Глава Вышнего Благочиния замер в ожидании ответа, высокая чёрная глыба в мундире, подобном пестелевскому, но с меньшим числом побрякушек. Как бы ни был он хорош на своём месте, где острый ум вреден, а главное — нюх и хватка, внешний вид генерала удручал. Он совершенно зря под стать верховному вождю зарастил губу чёрными усами, без которых отлично обходился в войну двенадцатого года; потную лысину Александр Христофорович тщетно пытался прикрыть, зачёсывая на неё редкие чёрные кудельки, росшие над ушами. Разве что остричь его налысо под каторжанина, вздохнул про себя Строганов и уточнил:

— И как дело продвигается?

— Трудно, мой фюрер. Евреям Палестину обещали, да только там Османская империя. Никто добром принимать их не хочет. Государь повелел дать оружие и в Палестину отправить, страну иудейскую себе отвоёвывать.

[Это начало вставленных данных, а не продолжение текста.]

theorem takeSample_legalDemod {s : State} (h : LegalDemod s.demod) (hc : LegalCtl s.ctl) (i q : Component) :
    LegalDemod (takeSample i q s).demod := by
  have hfront : LegalDemod (frontEnd i q (countSample s)).demod := frontEnd_legalDemod h
  rcases takeSample_cases i q s with ⟨-, he⟩ | ⟨-, -, ht, he⟩ | ⟨-, -, -, he⟩ <;> rw [he]
  · exact countSample_legalDemod h
  · exact hfront.countDown ht h.tcnt.2
  · exact takeStrobe_legalDemod hfront (by simpa using hc) _

theorem legalDemod_reset : LegalDemod Demod.reset := by
  refine ⟨by decide, by decide, fun x hx => ?_, by decide, by decide, by decide⟩
  rw [toList_reset_dl] at hx
  rw [List.eq_of_mem_replicate hx]
  decide

theorem flushBlock_legalDemod {s : State} (hc : LegalCtl s.ctl) : LegalDemod (flushBlock s).demod := by
  have h := legalDemod_reset
  have hsps := hc.sps.2
  have htcnt : 1 ≤ s.ctl.sps.toNat ∧ s.ctl.sps.toNat ≤ 33 := by omega
  rw [flushBlock_demod]
  exact ⟨h.energy, h.foff, h.delay, htcnt, h.tacc, h.eyeavg⟩

/-! ### The ranges of FSYNC are kept (O48, O25) -/

theorem isStatusPos_iff (pos : BitVec 12) : isStatusPos pos = true ↔ pos.toNat % 36 = 35 := beq_iff_eq

theorem toNat_succ_pos {pos : BitVec 12} (h : pos.toNat < 4095) : (pos + 1).toNat = pos.toNat + 1 :=
  BitVec.toNat_add_of_lt (y := 1#12) (Nat.succ_lt_succ h)

theorem toNat_succ_nidn {n : BitVec 6} (h : n.toNat ≤ 32) : (n + 1).toNat = n.toNat + 1 :=
  BitVec.toNat_add_of_lt (y := 1#6) (Nat.lt_of_le_of_lt (Nat.succ_le_succ h) (by decide))

/-- In a legal NID state the 32nd NID dibit is the one with index 56 (rule R168). -/
theorem LegalFsync.last_nid_dibit_iff {f : Fsync} (h : LegalFsync f) (hs : f.fstate = .nid) :
    f.nidn + 1 = 32#6 ↔ f.pos = 56#12 := by
  obtain ⟨hlo, hhi, hn⟩ := h.nid hs
  have hsucc := toNat_succ_nidn h.nidn
  have h32 : (32#6).toNat = 32 := rfl
  have h56 : (56#12).toNat = 56 := rfl
  unfold collectedAt at hn
  rw [← BitVec.toNat_inj, ← BitVec.toNat_inj, h32, h56, hsucc]
  split at hn <;> omega

theorem shiftWindow_legalFsync {s : State} (h : LegalFsync s.fsync) (d : Dibit) :
    LegalFsync (shiftWindow d s).fsync :=
  ⟨by rw [toNat_shiftWindow_srv]; omega, h.nidn, h.syncq, h.nid, h.payload, h.srchcnt⟩

/-- A new candidate starts at index 24 with no NID dibit collected (rule R164). -/
theorem startCandidate_legalFsync {s : State} (h : LegalFsync s.fsync) (dist : Nat) :
    LegalFsync (startCandidate dist s).fsync := by
  have hsyncq : (startCandidate dist s).fsync.syncq.toNat ≤ 48 :=
    (toNat_startCandidate_syncq dist s).trans_le (Nat.sub_le _ _)
  have hnid : 24 ≤ (24#12).toNat ∧ (24#12).toNat ≤ 56 ∧ (0#6).toNat = collectedAt (24#12).toNat := by decide
  rw [startCandidate_fsync]
  exact ⟨h.srv, Nat.zero_le _, hsyncq, fun _ => hnid, fun hs => FState.noConfusion hs, fun _ => rfl⟩

/-- SRCHCNT counts in state SEARCH, where no other range depends on it. -/
theorem LegalFsync.of_search {f : Fsync} (h : LegalFsync f) (hs : f.fstate = .search) (n : BitVec 16) :
    LegalFsync { f with srchcnt := n } :=
  ⟨h.srv, h.nidn, h.syncq, h.nid, h.payload, fun hne => absurd hs hne⟩

theorem searchDibit_legalFsync {s : State} (h : LegalFsync s.fsync) (hs : s.fsync.fstate = .search) :
    LegalFsync (searchDibit s).fsync := by
  rcases searchDibit_cases s with ⟨-, he⟩ | ⟨-, -, he⟩ | ⟨-, -, he⟩ <;> rw [he]
  · exact h
  · exact h.of_search hs _
  · exact h.of_search hs _

/-- A state that goes back to SEARCH is bound by the ranges of every state only. -/
theorem LegalFsync.toSearch {f : Fsync} (hsrv : f.srv.toNat ≤ 24) (hnidn : f.nidn.toNat ≤ 32)
    (hsyncq : f.syncq.toNat ≤ 48) (hs : f.fstate = .search) : LegalFsync f :=
  ⟨hsrv, hnidn, hsyncq, fun hnid => by simp [hs] at hnid, fun hpay => by simp [hs] at hpay,
    fun hne => absurd hs hne⟩

/-- Where NIDDEC leaves FSYNC: back in SEARCH, or in PAYLOAD with payload to come (rules R199 and R201). -/
theorem nidDecode_fstate (s : State) :
    (nidDecode s).fsync.fstate = .search ∨
    ((nidDecode s).fsync.fstate = .payload ∧ (nidDecode s).fsync.srchcnt = s.fsync.srchcnt ∧
      s.fsync.pos.toNat < (nidDecode s).fsync.flen.toNat) := by
  rcases nidDecode_cases s with ⟨c, -, h⟩ | ⟨-, h⟩ <;> rw [h]
  · rcases Nat.lt_or_ge s.fsync.pos.toNat (dutEntry (duidOf c) s.ctl).len.toNat with hlt | hle
    · rw [(acceptNid_of_lt_len (s := latchNid s) hlt _).1]
      exact .inr ⟨rfl, rfl, hlt⟩
    · rw [(acceptNid_of_len_le (s := latchNid s) hle _).1]
      exact .inl rfl
  · exact .inl rfl

/-- NIDDEC runs at index 57, so a frame it opens begins there (rule R169). -/
theorem nidDecode_legalFsync {s : State} (hsrv : s.fsync.srv.toNat ≤ 24) (hnidn : s.fsync.nidn.toNat ≤ 32)
    (hsyncq : s.fsync.syncq.toNat ≤ 48) (hpos : 57 ≤ s.fsync.pos.toNat) (hsrch : s.fsync.srchcnt = 0#16) :
    LegalFsync (nidDecode s).fsync := by
  have hf := nidDecode_nidFrame s
  rw [← hf.srv] at hsrv
  rw [← hf.nidn] at hnidn
  rw [← hf.syncq] at hsyncq
  rcases nidDecode_fstate s with hs | ⟨hs, hcnt, hlen⟩
  · exact .toSearch hsrv hnidn hsyncq hs
  · rw [← hf.pos] at hpos hlen
    exact ⟨hsrv, hnidn, hsyncq, fun hnid => by simp [hs] at hnid, fun _ => ⟨hpos, hlen⟩, fun _ => hcnt.trans hsrch⟩

/-- Index 35 carries a status symbol and no NID dibit (rule R111). -/
theorem collectedAt_succ_of_status {p : Nat} (h : p = 35) : collectedAt (p + 1) = collectedAt p := by
  subst h
  decide

theorem collectedAt_succ_of_ne {p : Nat} (hlo : 24 ≤ p) (h : p ≠ 35) : collectedAt (p + 1) = collectedAt p + 1 := by
  unfold collectedAt
  split <;> split <;> omega

theorem collectedAt_le {p : Nat} (h : p ≤ 56) : collectedAt p ≤ 31 := by
  unfold collectedAt
  split <;> omega

theorem nidDibit_legalFsync {s : State} (h : LegalFsync s.fsync) (hs : s.fsync.fstate = .nid) (d : Dibit) :
    LegalFsync (nidDibit d s).fsync := by
  obtain ⟨hlo, hhi, hn⟩ := h.nid hs
  have hbound := collectedAt_le hhi
  have hsrch : s.fsync.srchcnt = 0#16 := h.srchcnt (by simp [hs])
  have hpos : (s.fsync.pos + 1).toNat = s.fsync.pos.toNat + 1 := toNat_succ_pos (by omega)
  have hnidn : (s.fsync.nidn + 1).toNat = s.fsync.nidn.toNat + 1 := toNat_succ_nidn h.nidn
  have hnidn32 : (s.fsync.nidn + 1).toNat ≤ 32 := by omega
  have hlast := h.last_nid_dibit_iff hs
  rcases nidDibit_cases d s with ⟨hstatus, he⟩ | ⟨-, h32, he⟩ | ⟨hdata, h32, he⟩ <;> rw [he]
  case inl =>
    have hstep := collectedAt_succ_of_status (p := s.fsync.pos.toNat)
      (by rw [isStatusPos_iff] at hstatus; omega)
    have hnid : 24 ≤ (s.fsync.pos + 1).toNat ∧ (s.fsync.pos + 1).toNat ≤ 56 ∧
        s.fsync.nidn.toNat = collectedAt (s.fsync.pos + 1).toNat := by
      rw [isStatusPos_iff] at hstatus
      rw [hpos]
      omega
    exact ⟨h.srv, h.nidn, h.syncq, fun _ => hnid, fun hpay => by simp [hs] at hpay, fun _ => hsrch⟩
  case inr.inl =>
    have h56 : s.fsync.pos.toNat = 56 := congrArg BitVec.toNat (hlast.1 h32)
    have h57 : 57 ≤ (s.fsync.pos + 1).toNat := by omega
    exact nidDecode_legalFsync h.srv hnidn32 h.syncq h57 hsrch
  case inr.inr =>
    have h56 : s.fsync.pos.toNat ≠ 56 := fun h56 => h32 (hlast.2 (BitVec.eq_of_toNat_eq h56))
    have h35 : s.fsync.pos.toNat % 36 ≠ 35 := by
      rw [Ne, ← isStatusPos_iff, hdata]
      exact Bool.false_ne_true
    have hstep := collectedAt_succ_of_ne hlo (by omega)
    have hnid : 24 ≤ (s.fsync.pos + 1).toNat ∧ (s.fsync.pos + 1).toNat ≤ 56 ∧
        (s.fsync.nidn + 1).toNat = collectedAt (s.fsync.pos + 1).toNat := by
      rw [hpos]
      omega
    exact ⟨h.srv, hnidn32, h.syncq, fun _ => hnid, fun hpay => by simp [hs] at hpay, fun _ => hsrch⟩

theorem payloadDibit_legalFsync {s : State} (h : LegalFsync s.fsync) (hs : s.fsync.fstate = .payload) (d : Dibit)
    (conf : BitVec 8) : LegalFsync (payloadDibit d conf s).fsync := by
  obtain ⟨hlo, hhi⟩ := h.payload hs
  have hlen := s.fsync.flen.isLt
  have hpos : (s.fsync.pos + 1).toNat = s.fsync.pos.toNat + 1 := toNat_succ_pos (by omega)
  have hnext : 57 ≤ (s.fsync.pos + 1).toNat := by omega
  rcases Nat.lt_or_ge (s.fsync.pos + 1).toNat s.fsync.flen.toNat with hlt | hle
  · rw [(payloadDibit_of_inside hlt d conf).1]
    exact ⟨h.srv, h.nidn, h.syncq, fun hnid => by simp [hs] at hnid, fun _ => ⟨hnext, hlt⟩, h.srchcnt⟩
  · rw [(payloadDibit_of_last hle d conf).1]
    exact .toSearch h.srv h.nidn h.syncq rfl

theorem takeDibit_legalFsync {s : State} (h : LegalFsync s.fsync) (d : Dibit) (conf : BitVec 8) :
    LegalFsync (takeDibit d conf s).fsync := by
  have hshift := shiftWindow_legalFsync h d
  rcases takeDibit_cases d conf s with ⟨-, he⟩ | ⟨-, hs, he⟩ | ⟨-, hs, he⟩ | ⟨-, hs, he⟩ <;> rw [he]
  · exact startCandidate_legalFsync hshift _
  · exact searchDibit_legalFsync hshift hs
  · exact nidDibit_legalFsync hshift hs d
  · exact payloadDibit_legalFsync hshift hs d conf

theorem losMark_legalFsync {s : State} (h : LegalFsync s.fsync) (cause : LosCause) :
    LegalFsync (losMark cause s).fsync := by
  rw [losMark_fsync]
  exact .toSearch (Nat.zero_le _) h.nidn h.syncq rfl

theorem legalFsync_reset : LegalFsync Fsync.reset := .toSearch (by decide) (by decide) (by decide) rfl

theorem loseLock_legalFsync {s : State} (h : LegalFsync s.fsync) (cause : LosCause) :
    LegalFsync (loseLock cause s).fsync :=
  losMark_legalFsync (s := { s with demod := { s.demod with locked := false, acqcnt := 0#10 } }) h cause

— Мудрое решение, — заключил Строганов, представивший Чёрное море и восторг османских властей при виде каравана судов с евреями, кочующими к Палестине через Босфор. — Новое дело всегда такое — трудное. Лучше пробовать, ошибившись, чем по русскому обычаю на печи лежать и годами разглагольствовать, отчего не хочется за ту работу браться.

— Дабы не было мора среди евреев, государь наш постановил собирать их да работу им придумать в лагерях концентрации, чтоб плоды их труда на продукты менять.

— Вот как? Но евреи не всякий труд приемлют. Им бы торговлю, ростовщичество, мелкий промысел на худой конец. Да-с… Я подумаю, как ускорить процесс, — пообещал Александр Павлович заместителю. — Вернёмся к поэту. Ваши предложения?

— Какому поэту? — удивился Бенкендорф, и Строганов понял, что сплетни о короткой памяти Александра Христофоровича не на пустом месте выросли.

— Не важно. Смутьяном я сам займусь.

* * *

Близ набережной Яузы в особняке главы Коллегии образования Александра Семёновича Шишкова, дарованном ему Верховным Правлением из отобранного у бунтовщиков имущества, собирались любители русской и польской словесности. Александр Семёнович, сменивший имперского министра образования, известного содомией и иными пороками, являл собой образец наилучшего русского и консервативного. Служение Отчеству он посвятил, дабы оберегать молодое поколение от заразы «лжемудрыми умствованиями, ветротленными мечтаниями, пухлой гордостью и пагубным самолюбием, вовлекающим человека в опасное заблуждение думать, что он в юности старик, и через то делающим его в старости юношею». Вдобавок, Шишков принадлежал к коренной нации, к удовольствию Пестеля разбавив, наконец, русской кровью тевтонские ряды Верховного Правления.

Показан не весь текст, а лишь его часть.